Saved entries
Segment Open
/-- A VAMO that starts anew writes VAP.v = 0. -/
def State.vapFresh (s : State) : State :=
  if s.vapResumes then s else s.modCur (fun c => { c with u := { c.u with vap := c.u.vap &&& ~~~0x40 } })

/-- Lanes are left: the bundle stays, and an issue cycle passes. -/
def State.vapStays (s : State) : State := (s.modCur (fun c => { c with stuck := 0, why := .none, fpHold := none })).cycleEnd

/-- A bundle with a VAMO and no REP (notes/assumptions 46: DEDUCED). -/
def State.issueVamo (s : State) (l : List BWord) : Out1 :=
  let resumed := s.vapResumes && s.cur.u.vap.getLsbD 7
  let tk := s.cur.u.vap.getLsbD 8
  let s1 := s.vapFresh
  andThen (runWords (if resumed then l.filter (fun x => isVamo x.w) else l) { acc := s1 }) fun r =>
    settleWords s1 (fun t => t) r fun r =>
      let taken := if resumed then tk else r.acc.iss.target.isSome
      if r.acc.iss.stays then .next (r.acc.vapMark true taken).vapStays
      else if resumed then r.acc.lateEnd (l.filter (fun x => !isVamo x.w)) taken
      else r.done

/-! ## REP (R187-R193) -/

/-- The target word of repetition `i` of a REP. -/
def repWord (rep : BWord) (tgt : BWord) (i : Nat) : BitVec 32 := stepWord tgt.w (rep.w.extractLsb' 15 4) (rep.w.extractLsb' 13 2) i

/-- What a held repetition takes back: the count it read, and the write of REPC. -/
def State.repBack (s t : State) : State :=
  t.modCur (fun c => { c with repN := s.cur.repN, u := { c.u with repc := s.cur.u.repc } })

/-- The repetition of the bundle at PC that comes up: the one REPC names, or the first (R193). -/
def State.repAt (s : State) : Nat := if s.repResumes then (seg s.cur.u.repc 0 6).toNat else 0

/-- A fault of a bundle with a REP: at repetition 0 it leaves REPC.v = 0, but for the REP_COUNT of a resumption (R193). -/
def State.repTrap (s : State) (t : TrapInfo) : State :=
  (if s.repAt = 0 && !(s.repResumes && t.cause == cRepCount) then s.repOver else s).trapHere t

/-- The repetition of a bundle with a REP has come to a trap, to a hold, or to its end (R40, R41, R143, R192, R193). -/
def State.settleRep (s : State) (count : State) (ws others : List BWord) (resumed : Bool) (r : Run) : Out1 :=
  match r.trap, r.held with
  | some t, _ => .next (s.repTrap t.2)
  | none, some x => if isRep x.1.w then s.holdAs x.2 else count.holdWord x.1 x.2 s.repBack
  | none, none =>
    if !r.acc.cur.withinLimits then (s.repBack count).holdAs .other
    else if r.acc.iss.stays then
      -- a VAMO beside the REP goes first, alone
      match ws.find? (fun x => isVamo x.w) with
      | some x => andThen (exec x.i (s.atWord x true)) fun v => .next (v.vapMark false false).vapStays
      | none => s.holdAs .other
    else
      let taken := if resumed then s.cur.u.repc.getLsbD 8 else r.acc.iss.target.isSome
      if r.acc.iss.repMore then .next (r.acc.repDone taken)
      else if resumed then r.acc.repOver.lateEnd others taken
      else ({ r with acc := r.acc.repOver } : Run).done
Segment Closed
• **Exercise objective**
Which lines run from the one holding "let tk := s.cur.u.vap.getLsbD 8" through the one holding "t.modCur (fun c" in the records above? Repeat them exactly, both included, and nothing more.

• **Task result**
  let tk := s.cur.u.vap.getLsbD 8
  let s1 := s.vapFresh
  andThen (runWords (if resumed then l.filter (fun x => isVamo x.w) else l) { acc := s1 }) fun r =>
    settleWords s1 (fun t => t) r fun r =>
      let taken := if resumed then tk else r.acc.iss.target.isSome
      if r.acc.iss.stays then .next (r.acc.vapMark true taken).vapStays
      else if resumed then r.acc.lateEnd (l.filter (fun x => !isVamo x.w)) taken
      else r.done

/-! ## REP (R187-R193) -/

/-- The target word of repetition `i` of a REP. -/
def repWord (rep : BWord) (tgt : BWord) (i : Nat) : BitVec 32 := stepWord tgt.w (rep.w.extractLsb' 15 4) (rep.w.extractLsb' 13 2) i

/-- What a held repetition takes back: the count it read, and the write of REPC. -/
def State.repBack (s t : State) : State :=
  t.modCur (fun c => { c with repN := s.cur.repN, u := { c.u with repc := s.cur.u.repc } })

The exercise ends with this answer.